Until a friend says, hey, let’s go for a walk. It doesn’t matter how slow or how long it will take you. Let’s just go. I’m here with you. Let’s try jogging. Let’s see if we can run *one block*. If we can’t, no big deal. We’ll try. And we do. And we did.
Until that friend introduces me to yoga and I discover that I can do this and focus solely and exclusively on me and it’s not only ok to do that, but you’re SUPPOSED to do that! Inside the corners of my own mat is all that counts. I didn’t get that at first. I didn’t get that it wasn’t about how I compared to the other people in my class. At how graceful and beautiful they were and I could barely touch my toes. But in the year I’ve been practicing, I have learned that. I have learned I can be stronger than **I** was a week ago, a month ago, a year ago. It’s MY journey. And I have made strides!

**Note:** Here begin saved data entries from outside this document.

-- ==== Sys2Proof/Machine/Crucible.lean ====
section
/-!
DEFINITION. The Crucible class and the events of the Crucibles: the checks of R125 in their order, and the effects
(spec/07_crucible_isa.md R121 to R139; spec/06_crucible_model.md R107 to R120).
-/

namespace Sys2Proof.Machine

/-! ## The checks of R125 -/

/-- The address of a scratchpad operand (R124). -/
def cruAddr (t : Thread) (a : Src) (off : Nat) : Nat := ((t.reg a.reg).toNat + 16 * off) % 2 ^ 20

/-- ILLEGAL 0x07, a misuse of a chain (R110) or equal slots of `mscale` (R125). -/
def misuseTrap : Trap := { kind := .illegal, sub := 0x07 }

/-- BOUNDS 0x01 of the first slot that the task has not (R124). -/
def slotTrap (slots : Nat) (l : List Nat) : Option Trap :=
  (l.find? fun x => slots ≤ x).map fun x => { kind := .bounds, sub := 0x01, what := 2, val := x }

/-- Steps 1 to 3 of R125 for a misuse, the slots named, and the scratchpad operands: register, OFF, bytes; of two slots or two
operands at fault the first of the list (notes/assumptions/112.md). -/
def cruFault (s : State) (r : ThreadRef) (t : Thread) (misuse : Bool) (slots : List Nat) (ops : List (Src × Nat × Nat)) :
    Option Trap :=
  if misuse then some misuseTrap
  else
    orTrap (slotTrap (((s.taskOf? r).map Task.accslots).getD 0) slots)
      (orTrap (firstPoison t (ops.map fun x => (x.1, 1)))
        (ops.findSome? fun (a, off, n) => State.operandFault (s.scratchSize r) (cruAddr t a off) n))

/-- Step 5 of R125: the image check, with the address of the image. -/
def imageTrap (f : Fmt) (k : Nat) (qt : Bool) (x : Nat) (bs : List Byte) : Option Trap :=
  if qt then (imageFault f k bs).map fun sub => { kind := .trailer, sub, addr := BitVec.ofNat 64 x } else none

/-- POISON 0x02 of the first of the slots that has a poisoned entry (R337). -/
def slotPoison (k : Task) (l : List Nat) : Option Trap :=
  (l.find? k.slotPois).map fun x => { kind := .poison, sub := 0x02, what := 2, val := x }

/-- POISON 0x03 of the first poisoned row of `n` rows of an active plane (R337). -/
def planePoison (k : Crucible) (cru row n : Nat) : Option Trap :=
  ((List.range n).find? fun i => k.apois.has (row + i)).map fun i =>
    { kind := .poison, sub := 0x03, addr := BitVec.ofNat 64 (cru * 256 + row + i) }

/-- Whether a slot is the target of a chain that step 6 of R125 waits for. -/
def chainWaits (s : State) (r : ThreadRef) (slots : List Nat) : Bool :=
  (s.core? r.core).any fun c => slots.any fun x => c.chainHolds (keyOf r.who).1 (keyOf r.who).2 x

/-! ## The named Crucible -/

/-- The Crucible an instruction names. -/
def cruOf (s : State) (r : ThreadRef) (n : Nat) : Crucible :=
  ((s.core? r.core).bind fun c => c.cru? n).getD Crucible.reset

/-- The chain the thread has open on Crucible `n`. -/
def openChain (s : State) (r : ThreadRef) (n : Nat) : Option Chain :=
  (cruOf s r n).openBy (keyOf r.who).1 (keyOf r.who).2

/-- The misuse of `mload` and `mflip` (R110): a chain open on the other Crucible, or to be restored there (R111, R114),
while this one is not held. On a part with one Crucible a chain saved on the other counts (notes/assumptions/129.md). -/
def otherChain (s : State) (r : ThreadRef) (n : Nat) : Bool :=
  (cruOf s r n).holder != some (keyOf r.who) &&
    ((openChain s r (1 - n)).isSome ||
      (s.savedPlane? r.core (keyOf r.who).1 (keyOf r.who).2 (1 - n)).any fun p => p.chain.isSome)

/-- What follows once the thread's atomics on its own scratchpad are performed (R127). -/
def afterOps (s : State) (r : ThreadRef) (k : Eff) : Eff := if s.scratchOpWaits r then .hold s else k

/-- Whether the other Crucible still has k-steps for a slot of the task: those of two chains are applied in program order
(R116). -/
def otherSteps (s : State) (r : ThreadRef) (n slot : Nat) : Bool :=
  (cruOf s r (1 - n)).jobs.any fun j => j.place == (keyOf r.who).1 && j.slot == slot

/-- The claim of R108, or the wait for it. -/
def claimed (s : State) (r : ThreadRef) (n : Nat) (k : State → Eff) : Eff :=
  match s.claim r.core (keyOf r.who).1 (keyOf r.who).2 n with
  | (true, s) => k s
  | (false, s) => .hold s

/-- A Crucible whose saved state came with the thread's shell is claimed and restored before the instruction itself
(R111). -/
def restored (s : State) (r : ThreadRef) (n : Nat) (k : State → Eff) : Eff :=
  match s.savedPlane? r.core (keyOf r.who).1 (keyOf r.who).2 n with
  | none => k s
  | some _ => claimed s r n k

/-- The trap of the first check that fails, or what follows. -/
def checked (s : State) (x : Option Trap) (k : Eff) : Eff :=
  match x with
  | some t => .trap s t
  | none => k

/-! ## Plane and chain instructions -/

/-- `mload` (R129). -/
def execMload (g : Guard) (fmt : Fmt) (ks : KStep) (qt : Bool) (cru : BitVec 1) (a : Src) (off : BitVec 16) (pr : BitVec 8)
    (s : State) : Host.Outcome State Fault Refusal :=
  issue s g [(a, 1)] [] [] fun t =>
    let r := s.issuer
    let n := cru.toNat
    afterOps s r <| restored s r n fun s =>
      let len := operandBytes fmt ks.k qt
      let x := cruAddr t a off.toNat
      let (bs, pois) := s.operandRead r (keyOf r.who).1 x len
      checked s (cruFault s r t (otherChain s r n) [] [(a, off.toNat, len)]) <|
      checked s (orTrap (imageTrap fmt ks.k qt x bs) pois) <|
      claimed s r n fun s =>
        .next (s.modCru r.core n fun k =>
          { k with shadow := k.shadow.write (pr.toNat * fmtBytes fmt 16) (planeRows fmt ks.k qt bs)
                   spois := k.spois.delRange pr.toNat ks.k })

/-- `mflip` (R107, R130). -/
def execMflip (g : Guard) (cru : BitVec 1) (s : State) : Host.Outcome State Fault Refusal :=
  issue s g [] [] [] fun _ =>
    let r := s.issuer
    let n := cru.toNat
    restored s r n fun s =>
      checked s (if otherChain s r n then some misuseTrap else none) <|
      claimed s r n fun s =>
        .next (s.modCru r.core n fun k =>
          { k with active := k.shadow, shadow := k.active, apois := k.spois, spois := k.apois })

/-- `mbegin` (R131). -/
def execMbegin (g : Guard) (fmt : Fmt) (cru : BitVec 1) (sla : BitVec 8) (s : State) : Host.Outcome State Fault Refusal :=
  issue s g [] [] [] fun t =>
    let r := s.issuer
    let n := cru.toNat
    restored s r n fun s =>
      checked s (cruFault s r t (openChain s r n).isSome [sla.toNat] []) <|
      if chainWaits s r [sla.toNat] then .hold s
      else claimed s r n fun s =>
        .next (s.modCru r.core n fun k => { k with chain := some { slot := sla.toNat, fmt, closed := false } })

/-- `mstream` (R132): the k-step joins those the engine has still to apply. -/
def execMstream (g : Guard) (fmt : Fmt) (ks : KStep) (qt : Bool) (cru : BitVec 1) (a : Src) (off : BitVec 16)
    (pr : BitVec 8) (s : State) : Host.Outcome State Fault Refusal :=
  issue s g [(a, 1)] [] [] fun t =>
    let r := s.issuer
    let n := cru.toNat
    afterOps s r <| restored s r n fun s =>
      let len := operandBytes fmt ks.k qt
      let x := cruAddr t a off.toNat
      let (bs, pois) := s.operandRead r (keyOf r.who).1 x len
      let k := cruOf s r n
      let ch := openChain s r n
      let slot := (ch.map Chain.slot).getD 0
      checked s (cruFault s r t (!(ch.any fun c => c.fmt == fmt)) [] [(a, off.toNat, len)]) <|
      checked s (orTrap (imageTrap fmt ks.k qt x bs) <| orTrap pois <|
        orTrap ((s.taskOf? r).bind fun q => slotPoison q [slot]) (planePoison k n pr.toNat ks.k)) <|
      let job : KStepJob :=
        { place := (keyOf r.who).1, slot, fmt, k := ks.k, act := bs
          rows := k.active.read (pr.toNat * fmtBytes fmt 16) (ks.k * fmtBytes fmt 16) }
      if otherSteps s r n slot then .hold s
      else .next (s.modCru r.core n fun k => { k with jobs := k.jobs ++ [job] })

/-- `mend` (R133). -/
def execMend (g : Guard) (cru : BitVec 1) (s : State) : Host.Outcome State Fault Refusal :=
  issue s g [] [] [] fun _ =>
    let r := s.issuer
    let n := cru.toNat
    restored s r n fun s =>
      checked s (if (openChain s r n).isNone then some misuseTrap else none) <|
      .next (s.closeChain r.core n)

/-! ## Slot instructions -/

/-- The task of a thread of the class changed. -/
def onTask (s : State) (r : ThreadRef) (f : Task → Task) : State := s.modTask r.core (keyOf r.who).1 f

/-- The wait of R113 and what follows. -/
def afterChains (s : State) (r : ThreadRef) (slots : List Nat) (k : Eff) : Eff :=
  if chainWaits s r slots then .hold s else k

/-- A write to the own scratchpad by the class: under FILL the full bits of its granules are set at its completion
(R127). The thread's queued stores to those bytes leave first. -/
def cruWrite (s : State) (r : ThreadRef) (x : Nat) (bs : List Byte) (fill : Bool) : Eff :=
  let (place, tidx) := keyOf r.who
  if s.storesMeet r place x bs.length || s.scratchOpWaits r then .hold s
  else
    let s := s.scratchWrite r.core place x bs false
    let fills := (List.range ((bs.length + 15) / 16)).map fun i => x / 16 + i
    .next (if fill then s.modCore r.core fun c => { c with work := c.work ++ [{ place, tidx, fills }] } else s)

/-- `mzero` (R134). -/
def execMzero (g : Guard) (sla : BitVec 8) (s : State) : Host.Outcome State Fault Refusal :=
  issue s g [] [] [] fun t =>
    let r := s.issuer
    checked s (cruFault s r t false [sla.toNat] []) <|
    afterChains s r [sla.toNat] <|
    .next (onTask s r fun k => k.putSlot sla.toNat fun _ => .zero)

/-- `minit` (R135). -/
def execMinit (g : Guard) (a : Src) (off : BitVec 16) (sla : BitVec 8) (s : State) : Host.Outcome State Fault Refusal :=
  issue s g [(a, 1)] [] [] fun t =>
    let r := s.issuer
    let (bs, pois) := s.operandRead r (keyOf r.who).1 (cruAddr t a off.toNat) 1024
    afterOps s r <|
    checked s (cruFault s r t false [sla.toNat] [(a, off.toNat, 1024)]) <|
    afterChains s r [sla.toNat] <|
    checked s pois <|
    .next (onTask s r fun k => k.putSlot sla.toNat fun e => .ofF32 (elemOf 32 ((bs.drop (4 * e)).take 4) 0))

/-- `mdrain` (R136). -/
def execMdrain (g : Guard) (ofmt : OFmt) (drm : RmField) (dsat fill : Bool) (a : Src) (off : BitVec 16) (sla : BitVec 8)
    (s : State) : Host.Outcome State Fault Refusal :=
  issue s g [(a, 1)] [] [] fun t =>
    let r := s.issuer
    checked s (cruFault s r t false [sla.toNat] [(a, off.toNat, 256 * ((ofmtTy ofmt).w / 8))]) <|
    match rmOf t drm with
    | none => .trap s rmTrap
    | some rm =>
      afterChains s r [sla.toNat] <|
      match s.taskOf? r with
      | none => .next s
      | some k =>
        checked s (slotPoison k [sla.toNat]) <|
        cruWrite s r (cruAddr t a off.toNat) (drainBytes k sla.toNat ofmt rm dsat) fill

/-- The entries of a task after `mscale` (R137). -/
def scaleTask (k : Task) (zs : Bool) (dst src : Nat) (sa sb : List Byte) : Task :=
  let k' := k.putSlot dst fun e =>
    (k.acc dst e).merge [scaledTerm (k.acc src e) (sa.getD (e / 16) 0) (sb.getD (e % 16) 0)]
  if zs then k'.putSlot src fun _ => .zero else k'

/-- `mscale` (R118, R137). Of its two slots SLA is looked at first (notes/assumptions/112.md). -/
def execMscale (g : Guard) (zs : Bool) (a b : Src) (off : BitVec 16) (slb sla : BitVec 8) (s : State) :
    Host.Outcome State Fault Refusal :=
  issue s g [(a, 1), (b, 1)] [] [] fun t =>
    let r := s.issuer
    let slots := [sla.toNat, slb.toNat]
    let (sa, pa) := s.operandRead r (keyOf r.who).1 (cruAddr t a off.toNat) 16
    let (sb, pb) := s.operandRead r (keyOf r.who).1 (cruAddr t b 0) 16
    afterOps s r <|
    checked s (cruFault s r t (sla == slb) slots [(a, off.toNat, 16), (b, 0, 16)]) <|
    afterChains s r slots <|
    checked s (orTrap pa <| orTrap pb <| (s.taskOf? r).bind fun k => slotPoison k slots) <|
    .next (onTask s r fun k => scaleTask k zs sla.toNat slb.toNat sa sb)

/-- `mstat` (R138). -/
def execMstat (g : Guard) (d : Reg) (sla : BitVec 8) (s : State) : Host.Outcome State Fault Refusal :=
  issue s g [] [(d, 1)] [] fun t =>
    let r := s.issuer
    checked s (cruFault s r t false [sla.toNat] []) <|
    afterChains s r [sla.toNat] <|
    match s.taskOf? r with
    | none => .next s
    | some k =>
      checked s (slotPoison k [sla.toNat]) <|
      .next (s.modThread r fun t => t.setReg d (BitVec.ofNat 32 (slotSummary k sla.toNat)))

/-! ## Tile conversion -/

/-- `qtile` (R139). -/
def execQtile (g : Guard) (fmt : Fmt) (ks : KStep) (fill : Bool) (a b : Src) (off : BitVec 16) (s : State) :
    Host.Outcome State Fault Refusal :=
  issue s g [(a, 1), (b, 1)] [] [] fun t =>
    let r := s.issuer
    let (bs, pois) := s.operandRead r (keyOf r.who).1 (cruAddr t b 0) (64 * ks.k)
    afterOps s r <|
    checked s (cruFault s r t false [] [(a, off.toNat, imageBytes fmt ks.k), (b, 0, 64 * ks.k)]) <|
    checked s pois <|
    cruWrite s r (cruAddr t a off.toNat) (quantImage fmt ks.k ((chunks 4 (16 * ks.k) bs).map leNat)) fill

/-! ## Events -/

/-- One k-step applied to its slot (R115). -/
def execKstepComplete (core cru : Nat) (s : State) : Host.Outcome State Fault Refusal := 
  .next (s.ifRuns (s.completeKstep core cru))

/-- The first waiting thread takes a Crucible that has become Free (R108). -/
def execCrucibleClaim (core cru : Nat) (s : State) : Host.Outcome State Fault Refusal :=
  .next (s.ifRuns (match ((s.core? core).bind fun c => c.cru? cru) with
    | none => s
    | some k =>
      match k.holder, k.waiters with
      | none, (place, tidx) :: _ => (s.claim core place tidx cru).2
      | _, _ => s))

/-- The oldest piece of work that writes full bits ends (R127). -/
def execCrucibleInstructionComplete (core : Nat) (s : State) : Host.Outcome State Fault Refusal :=
  .next (s.ifRuns (s.completeWork core fun _ => true))

end Sys2Proof.Machine
end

As of today, I have lost 44 pounds. I have gone down 6 sizes. I haven’t weighed this in a very very long time. But it’s not just about a number on a scale or the tag inside my shorts. It’s about an attitude shift. I don’t need pasta to fill a void. I don’t need Twizzlers or sitting on the couch feeling sad about how something turned out. I can move more, eat less. I can eyeball a new shirt and know it will fit me. I can wear those little yoga tops with the built in bras instead of the mandatory “hold ’em down” sports bras. And yea, I’m damn happy about that.
My goal is to lose another 15 pounds. I know I’ll get there very soon. Because I will get myself there. Who says 40something is too old? I’m just beginning! My journey, my success, my set backs, my hurdles. But I’ve learned about myself and what I’m capable of. And I’m so thankful to my friends who didn’t give up on me, who encouraged me, who made me see that I was worth fighting for. THAT is what a girl needs. Not a plate of nachos.